EDITOR'S CHOICE IN DISEASE & MEDICINE
A.L. Boyd et al., “Identification of chemotherapy-induced leukemic-regenerating cells reveals a transient vulnerability of human AML recurrence,” Cancer Cell, 34:P483–98.e5, 2018.
Cancer researchers have long supposed that relapses of acute myeloid leukemia (AML) arise from a population of leukemia stem cells (LSC) that were dormant and therefore likely protected from chemotherapies that target dividing cells.
But when Mickie Bhatia of McMaster University in Canada and colleagues analyzed cancer cell populations from patient samples as well as those obtained from AML cells grafted into mice, they found that LSCs were depleted during chemotherapy. “By kinetically profiling the cells, we got a better impression of what was being killed during the chemotherapy, but also how it came back,” says Bhatia.
His team then sampled patient bone marrow cells at multiple time points post-chemotherapy, in parallel with samples from xenografts grown from the patients’ tumors. In both, they identified a small population of cells, dubbed leukemic regenerating cells (LRCs), that had a gene expression profile distinctly different from that of LSCs. “The leukemic regenerating cells are actually a product of a response to chemotherapy,” says Bhatia.
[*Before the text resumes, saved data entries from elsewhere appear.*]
-- ==== Sys2Proof/Safety.lean ====
section
/-!
DEFINITION. The terms in which claims are stated: the canonical form of the state, so that equal machines are equal data; when
nothing keeps an instruction at its queue head from issuing; and what has happened when one has issued.
-/
namespace Sys2Proof.Machine

/-- The memories are in canonical form (Host.Cell): addresses rise strictly and no entry equals what an unlisted
address reads as. -/
def Store.wf (x : Store) : Bool :=
  Memory.wf x.mem && Memory.wf x.host && Tab.wf flashDefault x.flash && Tab.wf 0 x.tb && Tab.wf 0 x.vreg &&
  Tab.wf 0 x.latch && Tab.wf {} x.gen

/-- Every table of units is in canonical form. -/
def State.tablesWf (s : State) : Bool :=
  Tab.wf {} s.doms && Tab.wf {} s.parts && Tab.wf {} s.hasps && Tab.wf {} s.queues && Tab.wf {} s.cells &&
  Tab.wf {} s.uus && Tab.wf {} s.cols && Tab.wf {} s.links && Tab.wf {} s.dies && Tab.wf {} s.clxs

/-- The canonical form of the whole state. -/
def State.wf (s : State) : Bool := s.store.wf && s.tablesWf

/-- PSC of a stream's partition. -/
def pscOf (s : State) (sid : StreamId) : BitVec 64 := (s.dom sid.part).psc

/-- Nothing keeps the instruction `w` at the head of stream `sid` from issuing (R23, R27, R28, R79, R88 to R90): the partition
runs and is not frozen, the word is legal, its strike has come, it is armed if it is dependent, the issue interval of the
instruction before it is over, no operation of its stream is in flight, and none of another stream on its cells. `quiet` leaves out debug mode, in which planned
durations grow (R97), and the queue entries that the host wrote itself while they are recorded or replayed (R274). -/
structure Ready (s : State) (sid : StreamId) (w : InsnWord) (st : Stream) : Prop where
  wf : s.wf = true
  found : stream s sid = some st
  running : (s.part sid.part).load.state = .running
  live : st.halted = false ∧ st.stopped = false
  moving : frozen s sid.part = false
  head : (s.queue st.queue).headWord s = some w
  legal : illegal sid w = none
  struck : ∀ k, headStrike (s.part sid.part).run st w = some k → k.toNat ≤ (pscOf s sid).toNat
  armed : actsDep sid w = true → st.armed = true
  alone : ∀ o ∈ (s.part sid.part).run.ops, o.sid ≠ sid
  cellFree : ∀ o ∈ (s.part sid.part).run.ops, ∀ u, u < 13 →
    ((cellUnit (s.part sid.part) sid u).isSome → cellUnit (s.part sid.part) o.sid o.unit ≠ cellUnit (s.part sid.part) sid u) ∧
    ((cellAt sid u).isSome → cellAt o.sid o.unit ≠ cellAt sid u)
  spaced : st.lastIssue.toNat + st.interval * 10 ≤ (pscOf s sid).toNat
  quiet : s.hub.debugMode = false ∧ (hostEntry st (s.queue st.queue).head = true →
    (s.part sid.part).recd.fp = false ∧ (s.part sid.part).recd.replay = false)

/-- The queue of an issued instruction has gone to position `next` (R167, R169); every other queue is what it was. -/
def Advanced (s : State) (sid : StreamId) (st : Stream) (next : BitVec 32) (t : State) : Prop :=
  ∀ k, t.queue k = if k = st.queue then
    { s.queue k with head := next, wait := if next == (s.queue k).tail then 1 else 0, wpsc := pscOf s sid } else s.queue k

/-- What an issue leaves alone: the memories, registers and units, every other partition, and of its own partition all but its
running state. Counters, the flight recorder with its free values, the cell that executes and `LATE_STRIKE` may change. -/
structure Contained (s : State) (sid : StreamId) (t : State) : Prop where
  rest : t = { s with pmc := t.pmc, flt := t.flt, free := t.free, doms := t.doms, parts := t.parts, queues := t.queues,
                      cells := t.cells }
  others : ∀ m, m ≠ sid.part → t.part m = s.part m
  mine : t.part sid.part = { s.part sid.part with run := (t.part sid.part).run }
  doms : ∀ m, t.dom m = { s.dom m with lateStrike := (t.dom m).lateStrike }

/-- The operation that an issued instruction has put in flight (R88): it becomes visible `dur` array cycles after its issue and
then makes the effects `pend`. -/
def Launched (s : State) (sid : StreamId) (w : InsnWord) (st : Stream) (dur : Nat) (pend : List Wr) (o : Op) : Prop :=
  o.id = (s.part sid.part).run.nextOp ∧ o.sid = sid ∧ o.word = w ∧ o.qpos = (s.queue st.queue).head ∧
  o.issue = pscOf s sid ∧ o.vis = pscOf s sid + BitVec.ofNat 64 (dur * 10) ∧ o.pend = pend ∧ o.stallFrom = none ∧
  o.expired = false

/-- The instruction has issued as one operation that waits for nothing but time: the head has moved on by one, the operation is
in flight, and no effect of it is visible yet. -/
def Issued (s : State) (sid : StreamId) (w : InsnWord) (st : Stream) (dur : Nat) (pend : List Wr) (t : State) : Prop :=
  Advanced s sid st ((s.queue st.queue).head + 1) t ∧ Contained s sid t ∧
  ∃ o, (t.part sid.part).run.ops = (s.part sid.part).run.ops ++ [o] ∧ Launched s sid w st dur pend o ∧
    o.wait = .none ∧ o.want = 0 ∧ o.coll = none ∧ o.deferred = false

end Sys2Proof.Machine
end

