-- ==== Sys2Proof/Certificates/Slice0/Obligations.lean ====
section
/-!
DEFINITION. The statements for the provers, `def Obligations.<Name> : Prop`, and the terms they share. Each docstring names the
rules of spec/ that the statement formalises; a clause that rests on a choice of the model names its log entry.
-/
open Sys2Proof Sys2Proof.Machine

/-- A command answers a next state of which `P` holds. -/
def Claims.Answers (c : Instr) (s : State) (P : State → Prop) : Prop := ∃ t, exec c s = .next t ∧ P t

/-- What the body of an instruction sees at its queue head. -/
def Claims.ctx (s : State) (sid : StreamId) (w : InsnWord) (st : Stream) : Ctx := { s := s, sid := sid, st := st, w := w }

/-- Partition index, and the state of the partition of a stream. -/
def Claims.own (s : State) (sid : StreamId) : Part := s.part sid.part

/-- The next state of an instruction that issues as one operation (R88): its planned duration and its effects. -/
def Claims.Runs (c : Instr) (s : State) (sid : StreamId) (w : InsnWord) (st : Stream) (dur : Nat) (pend : List Wr) : Prop :=
  Claims.Answers c s (Issued s sid w st dur pend)

/-- An interrupt of function `f` is sent once on vector `v`: as a message, or as its pending bit while the vector is masked (R388). -/
def Claims.Sent (s t : State) (f v : Nat) : Prop :=
  (s.pcie.unmasked.contains (f * 64 + v) = true → t.out.irqs.count (f, v) = s.out.irqs.count (f, v) + 1) ∧
  (s.pcie.unmasked.contains (f * 64 + v) = false → t.pcie.pendingBits.contains (f * 64 + v) = true)

/-- An interrupt of partition `n` is sent to the physical function on vector 32 + n and, where it is there, to the partition's virtual
function on vector `v` (R388). -/
def Claims.SentPart (s t : State) (n v : Nat) : Prop :=
  Claims.Sent s t 0 (32 + n) ∧ (s.pcie.vfEnable = true → n + 1 ≤ s.pcie.numVfs → Claims.Sent s t (n + 1) v)

/-! ### The machine as a whole -/

/-- A step with a command at the front of the queue is that command's effect on the state that holds the queue's rest. -/
def Obligations.StepTakesTheFront : Prop := ∀ (c : Instr) (rest : List Instr) (s : State),
  step { s with pending := c :: rest } = exec c { s with pending := rest }

/-- With an empty queue a step is one nominal array cycle of time (log entry 6): a device that is stopped (R363) stays as it is, and
in one that runs hall time advances by 10 units for each array cycle that falls into it: one, or, while slewing changes the length of
the array cycle, one more when ten units have been gained and none when ten have been lost (R16, R18). -/
def Obligations.EmptyQueuePassesTime : Prop := ∀ s : State, s.pending = [] →
  (s.hub.stopped = true → step s = .next s) ∧
  (s.hub.stopped = false → ∃ t, step s = .next t ∧
    t.tim.hall = s.tim.hall + BitVec.ofNat 64 (10 * (if 10 ≤ s.tim.phase then 2 else if s.tim.phase ≤ -10 then 0 else 1)) ∧
    t.tim.phase = (if 10 ≤ s.tim.phase then s.tim.phase - 10 else if s.tim.phase ≤ -10 then s.tim.phase + 10 else s.tim.phase) ∧
    t.tim.state = s.tim.state ∧
    t.pending = [] ∧ t.fuses = s.fuses ∧ t.store.flash = s.store.flash ∧ t.mgmt = s.mgmt ∧ t.sec = s.sec)

/-- The canonical form of the state's tables and memories is an invariant of every step, whatever the command. -/
def Obligations.EveryStepKeepsCanonicalForm : Prop := ∀ s t : State, s.wf = true → step s = .next t → t.wf = true

/-- No command writes the fuses (R3, R11, R342), and no command touches the queue of the commands that wait. -/
def Obligations.FusesAndQueueAreLeftAlone : Prop := ∀ (c : Instr) (s t : State), exec c s = .next t →
  t.fuses = s.fuses ∧ t.pending = s.pending

/-- The only stops: a private JTAG instruction in debug mode, whose action R399 does not give, and an auxiliary rail beyond its
absolute maximum of R412 (14.0 V). Every other command answers a next state, whatever the state and its operands. -/
def Obligations.OnlyTwoCommandsCanStop : Prop := ∀ (c : Instr) (s : State),
  (∃ t, exec c s = .next t) ∨
  (∃ ir, c = .jtagPrivate ir ∧ s.hub.debugMode = true ∧ exec c s = .refused .jtagPrivateUnspecified) ∨
  (∃ mv, c = .railFault .auxiliary mv ∧ 14000 < mv ∧ exec c s = .fault .beyondRatings)

/-- The state after reset is in canonical form, holds no command and lists nothing in any table or memory, and its registers have the
values that their tables give: `HUB_REPL_THR` (R319), `TIM_HOLD_LEAD` and `TIM_HOLD_MAX` (R36), the state and depth of a device that has
no parent (R16, R36), `HUB_ALERT_EN` (R401), `HUB_PART` CAP (R329), the weights of a link (R225), `MEPOCH` (R343), the filters of the PMC
(R356), and READY low before the first power-on (R362). -/
def Obligations.ResetState : Prop :=
  let s := State.reset
  (s.wf = true ∧ s.pending = [] ∧ core.reset = s ∧ s.store = {} ∧
    (∀ n, s.part n = {}) ∧ (∀ n, s.dom n = {}) ∧ (∀ l, s.link l = {})) ∧
  s.hub.ready = false ∧ s.hub.ceMax = 0x100 ∧ s.hub.laneMax = 8 ∧ s.hub.chMin = 2 ∧ s.hub.cellMin = 1 ∧
  s.hub.alertEn = 0x3F ∧ s.tim.lead = 0x00FA00 ∧ s.tim.maxMs = 0x0EA60 ∧ s.tim.depth = 0xF ∧ s.tim.state = .unlocked ∧
  s.sec.mepoch = 1 ∧
  (∀ n, (s.part n).cfg.cap = 0x0E10 ∧ (s.part n).load.state = .empty ∧ (s.dom n).active = false) ∧
  (∀ l, (s.link l).w1 = 0x80 ∧ (s.link l).w2 = 0x40 ∧ (s.link l).w3 = 0x10) ∧
  (∀ b, (Tab.get {} s.pmc.filters b).pmask = 0xFFFFFFFF ∧ (Tab.get {} s.pmc.filters b).fctl = 0x001F0FFF)
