-- ==== Sys2Proof/Laws/State.lean ====
section
/-! SUPPORT. The fields of State after each elementary effect: one lemma per field per effect, true by computation. -/
namespace Sys2Proof.Machine

variable (s : State)
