-- ==== Sys2Proof/Laws/Frame.lean ====
section
/-! SUPPORT. Frames: which effects an action can make, and what an action leaves alone that makes none of a kind. -/
namespace Sys2Proof.Machine

/-- The component of the state that an effect writes. -/
inductive Kind where
  | hub | tim | kwy | sec | flt | pmc | mgmt | pcie | out | mem | host | flash | tb | vreg | latch | gen | dom | part | hasp
  | queue | cell | uu | col | link | die | clx | free
  deriving DecidableEq, Repr

/-- The kind of an effect. -/
def Eff.kind : Eff → Kind
  | .hub _ => .hub | .tim _ => .tim | .kwy _ => .kwy | .sec _ => .sec | .flt _ => .flt | .pmc _ => .pmc
  | .mgmt _ => .mgmt | .pcie _ => .pcie | .out _ => .out | .mem _ _ => .mem | .host _ _ => .host
  | .flash _ _ => .flash | .tb _ _ => .tb | .vreg _ _ => .vreg | .latch _ _ => .latch | .gen _ _ => .gen
  | .clearMem _ _ => .mem | .clearTb _ _ => .tb | .clearVreg _ _ => .vreg | .dom _ _ => .dom | .part _ _ => .part
  | .hasp _ _ => .hasp | .queue _ _ => .queue | .cell _ _ => .cell | .uu _ _ => .uu | .col _ _ => .col
  | .link _ _ => .link | .die _ _ => .die | .clx _ _ => .clx | .free _ => .free

/-- Every effect that the action makes, in whatever state, satisfies `P`. -/
def Act.within (P : Eff → Prop) (a : Act) : Prop := ∀ s, ∀ e ∈ a s, P e

/-- The action writes only components of these kinds. -/
def Act.uses (ks : List Kind) (a : Act) : Prop := a.within (fun e => e.kind ∈ ks)

/-! ### Closure -/

theorem Act.within_skip {P : Eff → Prop} : Act.within P Act.skip := by intro s e h; cases h

theorem Act.within_all {P : Eff → Prop} {as : List Act} (h : ∀ a ∈ as, Act.within P a) : Act.within P (Act.all as) := by
  induction as with
  | nil => intro s e h; cases h
  | cons a as ih =>
    intro s e he
    simp only [Act.all, List.mem_append] at he
    rcases he with he | he
    · exact h a (List.mem_cons_self ..) s e he
    · exact ih (fun b hb => h b (List.mem_cons_of_mem _ hb)) _ e he

theorem Act.within_all_nil {P : Eff → Prop} : Act.within P (Act.all []) := Act.within_all (by simp)

theorem Act.within_all_cons {P : Eff → Prop} {a : Act} {as : List Act} (h : Act.within P a)
    (hs : Act.within P (Act.all as)) : Act.within P (Act.all (a :: as)) := by
  intro s e he
  simp only [Act.all, List.mem_append] at he
  rcases he with he | he
  · exact h s e he
  · exact hs _ e he

theorem Act.within_guard {P : Eff → Prop} {c : Bool} {a : Act} (h : Act.within P a) : Act.within P (Act.guard c a) := by
  intro s e he
  unfold Act.guard at he
  split at he
  · exact h s e he
  · cases he

theorem Act.within_when {P : Eff → Prop} {c : State → Bool} {a : Act} (h : Act.within P a) :
    Act.within P (Act.when c a) := by
  intro s e he
  unfold Act.when at he
  split at he
  · exact h s e he
  · cases he

theorem Act.within_each {P : Eff → Prop} {α : Type} {xs : List α} {f : α → Act} (h : ∀ x ∈ xs, Act.within P (f x)) :
    Act.within P (Act.each xs f) := by
  apply Act.within_all
  intro a ha
  obtain ⟨x, hx, rfl⟩ := List.mem_map.1 ha
  exact h x hx

/-- An action that first looks at the state makes what the action it then takes makes. -/
theorem Act.within_look {P : Eff → Prop} {f : State → Act} (h : ∀ s, Act.within P (f s)) :
    Act.within P (fun s => f s s) := fun s e he => h s s e he

theorem Act.within_mono {P Q : Eff → Prop} {a : Act} (h : ∀ e, P e → Q e) (w : Act.within P a) : Act.within Q a :=
  fun s e he => h e (w s e he)

theorem Act.uses_mono {ks js : List Kind} {a : Act} (h : ∀ k ∈ ks, k ∈ js) (w : a.uses ks) : a.uses js :=
  Act.within_mono (fun _ => h _) w

/-! ### What an action leaves alone -/

/-- A component that no effect of a list changes is what it was. -/
theorem applyAll_keeps {α : Type} (f : State → α) {P : Eff → Prop} (h : ∀ e s, P e → f (e.apply s) = f s)
    {es : List Eff} (w : ∀ e ∈ es, P e) (s : State) : f (applyAll es s) = f s := by
  induction es generalizing s with
  | nil => rfl
  | cons e es ih =>
    rw [applyAll_cons, ih (fun x hx => w x (List.mem_cons_of_mem _ hx)), h e s (w e (List.mem_cons_self ..))]

theorem Act.run_keeps {α : Type} (f : State → α) {P : Eff → Prop} (h : ∀ e s, P e → f (e.apply s) = f s) {a : Act}
    (w : a.within P) (s : State) : f (a.run s) = f s := applyAll_keeps f h (w s) s

theorem Act.run_hub {ks : List Kind} {a : Act} (w : a.uses ks) (h : .hub ∉ ks) (s : State) : (a.run s).hub = s.hub :=
  a.run_keeps (·.hub) (by intro e s he; cases e <;> first | rfl | exact absurd he h) w s
theorem Act.run_tim {ks : List Kind} {a : Act} (w : a.uses ks) (h : .tim ∉ ks) (s : State) : (a.run s).tim = s.tim :=
  a.run_keeps (·.tim) (by intro e s he; cases e <;> first | rfl | exact absurd he h) w s
theorem Act.run_kwy {ks : List Kind} {a : Act} (w : a.uses ks) (h : .kwy ∉ ks) (s : State) : (a.run s).kwy = s.kwy :=
  a.run_keeps (·.kwy) (by intro e s he; cases e <;> first | rfl | exact absurd he h) w s
theorem Act.run_sec {ks : List Kind} {a : Act} (w : a.uses ks) (h : .sec ∉ ks) (s : State) : (a.run s).sec = s.sec :=
  a.run_keeps (·.sec) (by intro e s he; cases e <;> first | rfl | exact absurd he h) w s
theorem Act.run_flt {ks : List Kind} {a : Act} (w : a.uses ks) (h : .flt ∉ ks) (s : State) : (a.run s).flt = s.flt :=
  a.run_keeps (·.flt) (by intro e s he; cases e <;> first | rfl | exact absurd he h) w s
theorem Act.run_pmc {ks : List Kind} {a : Act} (w : a.uses ks) (h : .pmc ∉ ks) (s : State) : (a.run s).pmc = s.pmc :=
  a.run_keeps (·.pmc) (by intro e s he; cases e <;> first | rfl | exact absurd he h) w s
theorem Act.run_mgmt {ks : List Kind} {a : Act} (w : a.uses ks) (h : .mgmt ∉ ks) (s : State) : (a.run s).mgmt = s.mgmt :=
  a.run_keeps (·.mgmt) (by intro e s he; cases e <;> first | rfl | exact absurd he h) w s
theorem Act.run_pcie {ks : List Kind} {a : Act} (w : a.uses ks) (h : .pcie ∉ ks) (s : State) : (a.run s).pcie = s.pcie :=
  a.run_keeps (·.pcie) (by intro e s he; cases e <;> first | rfl | exact absurd he h) w s
theorem Act.run_out {ks : List Kind} {a : Act} (w : a.uses ks) (h : .out ∉ ks) (s : State) : (a.run s).out = s.out :=
  a.run_keeps (·.out) (by intro e s he; cases e <;> first | rfl | exact absurd he h) w s
theorem Act.run_doms {ks : List Kind} {a : Act} (w : a.uses ks) (h : .dom ∉ ks) (s : State) : (a.run s).doms = s.doms :=
  a.run_keeps (·.doms) (by intro e s he; cases e <;> first | rfl | exact absurd he h) w s
theorem Act.run_parts {ks : List Kind} {a : Act} (w : a.uses ks) (h : .part ∉ ks) (s : State) : (a.run s).parts = s.parts :=
  a.run_keeps (·.parts) (by intro e s he; cases e <;> first | rfl | exact absurd he h) w s
theorem Act.run_hasps {ks : List Kind} {a : Act} (w : a.uses ks) (h : .hasp ∉ ks) (s : State) : (a.run s).hasps = s.hasps :=
  a.run_keeps (·.hasps) (by intro e s he; cases e <;> first | rfl | exact absurd he h) w s
theorem Act.run_queues {ks : List Kind} {a : Act} (w : a.uses ks) (h : .queue ∉ ks) (s : State) : (a.run s).queues = s.queues :=
  a.run_keeps (·.queues) (by intro e s he; cases e <;> first | rfl | exact absurd he h) w s
theorem Act.run_cells {ks : List Kind} {a : Act} (w : a.uses ks) (h : .cell ∉ ks) (s : State) : (a.run s).cells = s.cells :=
  a.run_keeps (·.cells) (by intro e s he; cases e <;> first | rfl | exact absurd he h) w s
theorem Act.run_uus {ks : List Kind} {a : Act} (w : a.uses ks) (h : .uu ∉ ks) (s : State) : (a.run s).uus = s.uus :=
  a.run_keeps (·.uus) (by intro e s he; cases e <;> first | rfl | exact absurd he h) w s
theorem Act.run_cols {ks : List Kind} {a : Act} (w : a.uses ks) (h : .col ∉ ks) (s : State) : (a.run s).cols = s.cols :=
  a.run_keeps (·.cols) (by intro e s he; cases e <;> first | rfl | exact absurd he h) w s
theorem Act.run_links {ks : List Kind} {a : Act} (w : a.uses ks) (h : .link ∉ ks) (s : State) : (a.run s).links = s.links :=
  a.run_keeps (·.links) (by intro e s he; cases e <;> first | rfl | exact absurd he h) w s
theorem Act.run_dies {ks : List Kind} {a : Act} (w : a.uses ks) (h : .die ∉ ks) (s : State) : (a.run s).dies = s.dies :=
  a.run_keeps (·.dies) (by intro e s he; cases e <;> first | rfl | exact absurd he h) w s
theorem Act.run_clxs {ks : List Kind} {a : Act} (w : a.uses ks) (h : .clx ∉ ks) (s : State) : (a.run s).clxs = s.clxs :=
  a.run_keeps (·.clxs) (by intro e s he; cases e <;> first | rfl | exact absurd he h) w s
theorem Act.run_free {ks : List Kind} {a : Act} (w : a.uses ks) (h : .free ∉ ks) (s : State) : (a.run s).free = s.free :=
  a.run_keeps (·.free) (by intro e s he; cases e <;> first | rfl | exact absurd he h) w s
theorem Act.run_store_mem {ks : List Kind} {a : Act} (w : a.uses ks) (h : .mem ∉ ks) (s : State) :
    (a.run s).store.mem = s.store.mem :=
  a.run_keeps (·.store.mem) (by intro e s he; cases e <;> first | rfl | exact absurd he h) w s
theorem Act.run_store_host {ks : List Kind} {a : Act} (w : a.uses ks) (h : .host ∉ ks) (s : State) :
    (a.run s).store.host = s.store.host :=
  a.run_keeps (·.store.host) (by intro e s he; cases e <;> first | rfl | exact absurd he h) w s
theorem Act.run_store_flash {ks : List Kind} {a : Act} (w : a.uses ks) (h : .flash ∉ ks) (s : State) :
    (a.run s).store.flash = s.store.flash :=
  a.run_keeps (·.store.flash) (by intro e s he; cases e <;> first | rfl | exact absurd he h) w s
theorem Act.run_store_tb {ks : List Kind} {a : Act} (w : a.uses ks) (h : .tb ∉ ks) (s : State) :
    (a.run s).store.tb = s.store.tb :=
  a.run_keeps (·.store.tb) (by intro e s he; cases e <;> first | rfl | exact absurd he h) w s
theorem Act.run_store_vreg {ks : List Kind} {a : Act} (w : a.uses ks) (h : .vreg ∉ ks) (s : State) :
    (a.run s).store.vreg = s.store.vreg :=
  a.run_keeps (·.store.vreg) (by intro e s he; cases e <;> first | rfl | exact absurd he h) w s
theorem Act.run_store_latch {ks : List Kind} {a : Act} (w : a.uses ks) (h : .latch ∉ ks) (s : State) :
    (a.run s).store.latch = s.store.latch :=
  a.run_keeps (·.store.latch) (by intro e s he; cases e <;> first | rfl | exact absurd he h) w s
theorem Act.run_store_gen {ks : List Kind} {a : Act} (w : a.uses ks) (h : .gen ∉ ks) (s : State) :
    (a.run s).store.gen = s.store.gen :=
  a.run_keeps (·.store.gen) (by intro e s he; cases e <;> first | rfl | exact absurd he h) w s

/-- An action that writes none of the memories leaves them all. -/
theorem Act.run_store {ks : List Kind} {a : Act} (w : a.uses ks)
    (h : ∀ k ∈ [Kind.mem, .host, .flash, .tb, .vreg, .latch, .gen], k ∉ ks) (s : State) : (a.run s).store = s.store :=
  a.run_keeps (·.store) (by
    intro e s he
    cases e <;> first | rfl | exact absurd he (h _ (by simp [Eff.kind]))) w s

/-! ### The units of one number -/

/-- The effect writes no partition but `n`. -/
def Eff.onlyPart (n : Nat) : Eff → Prop
  | .part m _ => m = n
  | _ => True

/-- The effect writes no domain slot but `n`. -/
def Eff.onlyDom (n : Nat) : Eff → Prop
  | .dom m _ => m = n
  | _ => True

theorem Act.run_other_part {n m : Nat} {a : Act} {s : State} (w : a.within (Eff.onlyPart n)) (wf : s.wf = true)
    (h : m ≠ n) : (a.run s).part m = s.part m := by
  have key : ∀ (es : List Eff) (s : State), s.wf = true → (∀ e ∈ es, Eff.onlyPart n e) →
      (applyAll es s).part m = s.part m := by
    intro es
    induction es with
    | nil => intros; rfl
    | cons e es ih =>
      intro s ws we
      rw [applyAll_cons, ih _ (Eff.apply_wf ws) (fun x hx => we x (List.mem_cons_of_mem _ hx))]
      have he := we e (List.mem_cons_self ..)
      cases e <;> first | rfl | (simp only [Eff.onlyPart] at he; rw [part_set ws, if_neg (by omega)])
  exact key _ s wf (w s)

theorem Act.run_other_dom {n m : Nat} {a : Act} {s : State} (w : a.within (Eff.onlyDom n)) (wf : s.wf = true)
    (h : m ≠ n) : (a.run s).dom m = s.dom m := by
  have key : ∀ (es : List Eff) (s : State), s.wf = true → (∀ e ∈ es, Eff.onlyDom n e) →
      (applyAll es s).dom m = s.dom m := by
    intro es
    induction es with
    | nil => intros; rfl
    | cons e es ih =>
      intro s ws we
      rw [applyAll_cons, ih _ (Eff.apply_wf ws) (fun x hx => we x (List.mem_cons_of_mem _ hx))]
      have he := we e (List.mem_cons_self ..)
      cases e <;> first | rfl | (simp only [Eff.onlyDom] at he; rw [dom_set ws, if_neg (by omega)])
  exact key _ s wf (w s)

end Sys2Proof.Machine
end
LRCs were present in high numbers only transiently, with their numbers falling as relapse occurred. One distinctive feature of these cells was the production of several G-protein-coupled receptors (GPCRs), and the researchers found that suppressing the expression of a specific GPCR gene in LRCs prevented relapse in chemotherapy-treated mice.
“Maybe there’s a short window after induction [of] chemotherapy, where one could come in with a very specific therapy directed against this small population of leukemia regenerating cells,” says David Sykes, who studies AML at Massachusetts General Hospital and was not involved with this research. Sykes says the chances of finding similar target cell populations in other cancers is high.